For Byetta, data came out at the conference regarding use in type II diabetics also taking insulin. We have raised our share estimates in this segment, as we feel physicians will increasingly use the drug in this setting, even prior to approval. We have also slightly raised our share for Byetta for use earlier on, though we think that its acceleration in growth will be higher for 2006 than after the DPP-IV inhibitors are introduced. More detail on how manufacturing shortages will affect 2006 revenues should be available at Amylin’s earnings call. The combination of these changes with our change in diabetes prevalence results in slightly higher peak US revenue than previously projected.

Regarding Exenatide LAR, we have similarly raised share in patients on insulin. In patients not on insulin, our shares have changed slightly, balancing considerations over strong early data for Exenatide LAR but also the potential introduction of competitors such as Liraglutide (though we think Liraglutide will only have a modest effect as in its current formulation it must be given daily). There are also longer-acting GLP-1 agonists in earlier stage development that may prove to be competitive with LAR, though it will have a first-to-market advantage.

The net effect of these small share changes and a revised prevalence estimate is peak US revenue for LAR of $3.573 billion, down from $3.902 billion.

Our new model for Liraglutide has peak US revenue of $570.2 million.

PPAR

We have also adjusted our model for Metaglidasen, a partial PPAR gamma agonist/antagonist.

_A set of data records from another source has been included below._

/-- 45_timers_random R183, 00_scope R8 (the byte is a free value, D18 [log 3]): RND writes the masked byte to Vx,
consumes exactly one random byte, advances pc by 2 and changes nothing else; a mask of 0 gives 0 and a mask of 0xFF
the byte itself, whatever it is. -/
def Obligations.RandomByteIsMaskedAndConsumedOnce : Prop :=
  ∀ (s : State) (x : Reg) (nn : Byte),
    ∃ t, exec (.rnd x nn) s = .next t ∧ t.getV x = Config.freeRand s.draws &&& nn ∧ t.draws = s.draws + 1 ∧
      t.pc = s.pc + 2 ∧ (nn = 0 → t.getV x = 0) ∧ (nn = 0xFF → t.getV x = Config.freeRand s.draws) ∧
      s.changesOnly t fun e => e = .v x ∨ e = .draws ∨ e = .pc

/-- 40_step R106, 10_state R34 (that a step that faults or is latched changes neither is decision D13 [logs 1, 2]): a
step changes DT only where it runs LD_DT_VX, and ST only where it runs LD_ST_VX; it never decrements a timer. -/
def Obligations.StepNeverCountsATimerDown : Prop :=
  ∀ s t : State, step s = .next t →
    ((∀ op x, fetch s = .ok op → decode op ≠ .ok (.ldDtVx x)) → t.dt = s.dt) ∧
    ((∀ op x, fetch s = .ok op → decode op ≠ .ok (.ldStVx x)) → t.st = s.st)

/-- 46_keypad R190 to R192 (decision D17 [log 21]; the opcodes are general knowledge, G1 [log 5]; the state a fault
leaves is D13 [log 1]): SKP, SKNP and LD_VX_K fault on every execution with their full opcode, and change the latch
alone. -/
def Obligations.KeypadInstructionsAlwaysFault : Prop :=
  ∀ (s : State) (x : Reg),
    exec (.skp x) s =
      .next { s with fault := some (.unsupportedWithoutInputCollaborator (BitVec.ofNat 16 (0xE09E + 256 * x.toNat))) } ∧
    exec (.sknp x) s =
      .next { s with fault := some (.unsupportedWithoutInputCollaborator (BitVec.ofNat 16 (0xE0A1 + 256 * x.toNat))) } ∧
    exec (.ldVxK x) s =
      .next { s with fault := some (.unsupportedWithoutInputCollaborator (BitVec.ofNat 16 (0xF00A + 256 * x.toNat))) }

/-! ## What an instruction cannot read -/

/-- 10_state R28 (that the stack is separate storage is decision D24 [log 22]; a fault is a next state, D13 [log 1],
and both runs see the same random byte, D18 [log 3]): no instruction other than CALL and RET reads or writes the
stack: with any other stack it does the same to the rest of the state. -/
def Obligations.OnlyCallAndReturnTouchTheStack : Prop :=
  ∀ (i : Instr) (s : State) (stack' : Vector Word 16) (sp' : Fin 17), (∀ nnn, i ≠ .call nnn) → i ≠ .ret →
    ∃ t, exec i s = .next t ∧ t.stack = s.stack ∧ t.sp = s.sp ∧
      exec i { s with stack := stack', sp := sp' } = .next { t with stack := stack', sp := sp' }

/-- 10_state R34 (conflict C12; a fault is a next state, D13 [log 1], and both runs see the same random byte, D18 [log
3]): no instruction reads ST. -/
def Obligations.NoInstructionReadsTheSoundTimer : Prop :=
  ∀ (i : Instr) (s : State) (st' : Byte),
    ∃ t, exec i s = .next t ∧
      ((∀ x, i ≠ .ldStVx x) → exec i { s with st := st' } = .next { t with st := st' }) ∧
      ((∃ x, i = .ldStVx x) → exec i { s with st := st' } = .next t)

/-- 10_state R34 (a fault is a next state, D13 [log 1], and both runs see the same random byte, D18 [log 3]): only
LD_VX_DT reads DT. -/
def Obligations.OnlyLoadTimerReadsTheDelayTimer : Prop :=
  ∀ (i : Instr) (s : State) (dt' : Byte), (∀ x, i ≠ .ldVxDt x) →
    ∃ t, exec i s = .next t ∧
      ((∀ x, i ≠ .ldDtVx x) → exec i { s with dt := dt' } = .next { t with dt := dt' }) ∧
      ((∃ x, i = .ldDtVx x) → exec i { s with dt := dt' } = .next t)

/-- 10_state R32 (a fault is a next state, D13 [log 1], and both runs see the same random byte, D18 [log 3]): only CLS
and DRW write the framebuffer and only DRW reads it. -/
def Obligations.OnlyDrawReadsTheFramebuffer : Prop :=
  ∀ (i : Instr) (s : State) (fb' : Framebuffer), (∀ x y n, i ≠ .drw x y n) →
    ∃ t, exec i s = .next t ∧
      (i ≠ .cls → t.fb = s.fb ∧ exec i { s with fb := fb' } = .next { t with fb := fb' }) ∧
      (i = .cls → exec i { s with fb := fb' } = .next t)

/-- 00_scope R8, 40_step R106 (the random source as a free value is D18 [log 3], and a fault is a next state, D13 [log
1]): only RND reads or consumes a random byte. -/
def Obligations.OnlyRndReadsTheRandomSource : Prop :=
  ∀ (i : Instr) (s : State) (draws' : Nat), (∀ x nn, i ≠ .rnd x nn) →
    ∃ t, exec i s = .next t ∧ t.draws = s.draws ∧
      exec i { s with draws := draws' } = .next { t with draws := draws' }
end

Unlike the dual PPAR alpha gamma drugs that failed in the past year, Metaglidasen only targets PPAR gamma, which is more similar to the currently approved thiazolidinediones. Its next trial will utilize only 1 higher dose than the maximum in its original Phase II trial, and we are concerned that efficacy will not be as great as higher dose thiazolidinediones. Hence we are taking a more conservative stance. Our new peak US revenue is $1.017 billion, down from $1.997 billion. Of note, the company has a follow-on drug in Phase I, MBX-2044, that may be more potent.

Inhaled Insulins

Based on projections for trial enrollment, we have also made adjustments to estimated approval dates for the inhaled insulins.

COMPANY MODEL UPDATES

Amylin Pharmaceuticals
Based on our updated projections for the Exenatide franchise, we now value Amylin’s 5 and 10-year pipeline at $52.56/share and $36.74/share, up on the 5-year from $51.08/share and down on the 10-year from $39.89/share. We feel Amylin offers a very attractive long-term investment and any weakness in the stock is a buying opportunity.

OSI Pharmaceuticals
The reduction in PSN901 revenue impacts the 10-year valuation more than the 5-year, which is largely attributable to Tarceva. Our new OSIP 5 and 10-year pipeline valuation is $52.47/share and $44.17/share, up for the 5-year from $51.70/share and down for the 10-year at $46.01/share.

Alkermes
We are now valuing Alkermes’ 5 and 10-year pipeline at $30.85/share and $19.68/share, up from $29.81/share and $19.63/share.

MannKind
We are now valuing MannKind’s 10-year pipeline at $21.61/share, up from $20.71/share.